Notifying CanExecute

When properties change that affect CanExecute, use [NotifyCanExecuteChangedFor]:

[ObservableProperty]
[NotifyCanExecuteChangedFor(nameof(DeleteCommand))]
private string _name = "";

This tells the source generator to raise DeleteCommand.NotifyCanExecuteChanged() whenever Name changes, which causes bound controls to re-evaluate whether the command can execute.

CommandParameter

The CommandParameter property passes data to the command's Execute and CanExecute methods:

<Button Content="Open"
Command="{Binding OpenCommand}"
CommandParameter="{Binding SelectedItem}" />
[RelayCommand]
private void Open(object? parameter)
{
if (parameter is Item item)
{
// Open the item
}
}

With typed parameters using CommunityToolkit.Mvvm:

[RelayCommand]
private void Open(Item item)
{
// The source generator creates OpenCommand as RelayCommand<Item>
}
<Button Content="Open"
Command="{Binding OpenCommand}"
CommandParameter="{Binding SelectedItem}" />

Manual ICommand implementation

For scenarios where source generators are not used, create commands manually:

public class RelayCommand : ICommand
{
private readonly Action _execute;
private readonly Func<bool>? _canExecute;

public RelayCommand(Action execute, Func<bool>? canExecute = null)
{
_execute = execute;
_canExecute = canExecute;
}

public bool CanExecute(object? parameter) => _canExecute?.Invoke() ?? true;

public void Execute(object? parameter) => _execute();

public event EventHandler?
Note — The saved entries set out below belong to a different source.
-- ==== Sys2Proof/Laws/Memory.lean ====
section
/-! SUPPORT. The byte memories: a read after a write gives what was written, every other byte stays, and the canonical form is kept. -/

namespace Sys2Proof.Machine

/-- Setting a run of keys one after another: a key of the run reads as its value, every other key as before. -/
theorem Sparse.get_foldl_set {β : Type} [DecidableEq β] (dflt : Nat → β) (base : Nat) (val : Nat → β) (ks : List Nat) (l : List (Nat × β))
    (k : Nat) :
    Sparse.get dflt (ks.foldl (fun l i => Sparse.set dflt l (base + i) (val i)) l) k
      = if ∃ i ∈ ks, base + i = k then val (k - base) else Sparse.get dflt l k := by
  induction ks generalizing l with
  | nil => simp
  | cons i ks ih =>
    rw [List.foldl_cons, ih]
    by_cases h : ∃ j ∈ ks, base + j = k
    · simp [h]
    · by_cases e : base + i = k
      · have hk : k - base = i := by omega
        subst e
        simp [hk]
      · simp only [List.mem_cons, exists_eq_or_imp, h, e, or_self, if_false]
        exact Sparse.get_set_ne dflt l _ (by omega)

/-- Setting a run of keys keeps the canonical form. -/
theorem Sparse.ok_foldl_set {β : Type} [DecidableEq β] (dflt : Nat → β) (base : Nat) (val : Nat → β) (ks : List Nat) (l : List (Nat × β))
    (h : Sparse.ok dflt l = true) : Sparse.ok dflt (ks.foldl (fun l i => Sparse.set dflt l (base + i) (val i)) l) = true := by
  induction ks generalizing l with
  | nil => exact h
  | cons i ks ih => exact ih _ (Sparse.ok_set dflt l _ _ h)

/-- PARITY of a line has one bit a byte. -/
theorem parityWord_lt (l : List Byte) : parityWord l < 2 ^ l.length := by
  induction l with
  | nil => simp [parityWord]
  | cons b l ih =>
    have : b2n (oddParity b) ≤ 1 := by unfold b2n; split <;> omega
    simp only [parityWord, List.length_cons, pow_succ]
    omega

/-- Bit i of PARITY is the odd parity of byte i (R328). -/
theorem parityWord_bit (l : List Byte) (i : Nat) (h : i < l.length) : bit (parityWord l) i = oddParity l[i] := by
  induction l generalizing i with
  | nil => simp at h
  | cons b l ih =>
    have hb : b2n (oddParity b) ≤ 1 := by unfold b2n; split <;> omega
    cases i with
    | zero =>
      have e : (b2n (oddParity b) + 2 * parityWord l) % 2 = b2n (oddParity b) := by omega
      simp only [parityWord, bit, pow_zero, Nat.div_one, e, List.getElem_cons_zero]
      cases oddParity b <;> rfl
    | succ i =>
      have e : (b2n (oddParity b) + 2 * parityWord l) / 2 ^ (i + 1) = parityWord l / 2 ^ i := by
        rw [pow_succ', ← Nat.div_div_eq_div_mul]
        congr 1
        omega
      simp only [parityWord, bit, e, List.getElem_cons_succ]
      exact ih i (by simpa using h)

/-- DRAM after a line has been written: the bytes of the line are those written, every other byte is as before. -/
theorem Mem.writeDram_dramByte (m : Mem) (line : Nat) (bytes : List Byte) (a : Nat) :
    (m.writeDram line bytes).dramByte a
      = if line * 128 ≤ a ∧ a < line * 128 + 128 then bytes.getD (a - line * 128) 0 else m.dramByte a := by
  have hr : (∃ i ∈ List.range 128, line * 128 + i = a) ↔ (line * 128 ≤ a ∧ a < line * 128 + 128) := by
    constructor
    · rintro ⟨i, hi, rfl⟩
      have := List.mem_range.mp hi
      omega
    · rintro ⟨h1, h2⟩
      exact ⟨a - line * 128, List.mem_range.mpr (by omega), by omega⟩
  unfold Mem.writeDram Mem.dramByte
  rw [Sparse.get_foldl_set (fun _ => (0 : Byte)) (line * 128) (fun i => bytes.getD i 0)]
  simp only [hr]

/-- A line of DRAM that has been written reads as the 128 bytes written. -/
theorem Mem.writeDram_dramLine (m : Mem) (line : Nat) (bytes : List Byte) (h : bytes.length = 128) :
    (m.writeDram line bytes).dramLine line = bytes := by
  apply List.ext_getElem
  · simp [Mem.dramLine, h]
  · intro i h1 h2
    have hi : i < 128 := by omega
    simp [Mem.dramLine, Mem.writeDram_dramByte, hi, h2]

/-- Another line of DRAM is as before. -/
theorem Mem.writeDram_dramLine_ne (m : Mem) {line other : Nat} (bytes : List Byte) (h : other ≠ line) :
    (m.writeDram line bytes).dramLine other = m.dramLine other := by
  apply List.map_congr_left
  intro i hi
  have := List.mem_range.mp hi
  rw [Mem.writeDram_dramByte, if_neg (by omega)]

/-- Writing a line keeps the canonical form of DRAM. -/
theorem Mem.writeDram_ok (m : Mem) (line : Nat) (bytes : List Byte) (h : Sparse.ok (fun _ => (0 : Byte)) m.dram = true) :
    Sparse.ok (fun _ => (0 : Byte)) (m.writeDram line bytes).dram = true := by
  unfold Mem.writeDram
  generalize List.range 128 = ks
  exact Sparse.ok_foldl_set (fun _ => (0 : Byte)) (line * 128) (fun i => bytes.getD i 0) _ _ h

/-- Writing a line changes DRAM alone. -/
theorem Mem.writeDram_frame (m : Mem) (line : Nat) (bytes : List Byte) :
    (m.writeDram line bytes).array = m.array ∧ (m.writeDram line bytes).merge = m.merge ∧ (m.writeDram line bytes).evict = m.evict
      ∧ (m.writeDram line bytes).waiting = m.waiting := ⟨rfl, rfl, rfl, rfl⟩

/-- A write of bytes into NOR keeps its canonical form. -/
theorem Locket.writeNor_ok (l : Locket) (off : Nat) (bs : List Byte) (h : Sparse.ok (fun _ => (0xFF : Byte)) l.nor = true) :
    Sparse.ok (fun _ => (0xFF : Byte)) (l.writeNor off bs).nor = true := by
  unfold Locket.writeNor
  generalize bs.zipIdx = ps
  revert h
  generalize l.nor = n
  induction ps generalizing n with
  | nil => exact id
  | cons p ps ih => exact fun h => ih _ (Sparse.ok_set _ _ _ _ h)


end Sys2Proof.Machine
end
CanExecuteChanged;

public void RaiseCanExecuteChanged()
=> CanExecuteChanged?.Invoke(this, EventArgs.Empty);
}
public class MainViewModel
{
public ICommand SaveCommand { get; }

public MainViewModel()
{
SaveCommand = new RelayCommand(
execute: () => { /* save logic */ },
canExecute: () => IsModified);
}
}

Controls that support commanding

ControlCommand propertyWhen it fires
ButtonCommandOn click
MenuItemCommandOn click
ListBoxSelectionChangedCommandOn selection change
KeyBindingCommandOn key gesture
ToggleButtonCommandOn toggle
SplitButtonCommandOn primary button click

Keyboard shortcuts and commands

Bind a command to a keyboard shortcut using KeyBinding:

<Window.KeyBindings>
<KeyBinding Gesture="Ctrl+S" Command="{Binding SaveCommand}" />
<KeyBinding Gesture="Ctrl+Z" Command="{Binding UndoCommand}" />
<KeyBinding Gesture="Delete" Command="{Binding DeleteCommand}" />
</Window.KeyBindings>

KeyBinding evaluates CanExecute and only triggers the command when the gesture is pressed and the command is enabled.

HotKey attached property

For controls, the HotKey attached property provides a simpler syntax:

<Button Content="_Save"
Command="{Binding SaveCommand}"
HotKey="Ctrl+S" />

The HotKey triggers the button's command even when the button does not have focus.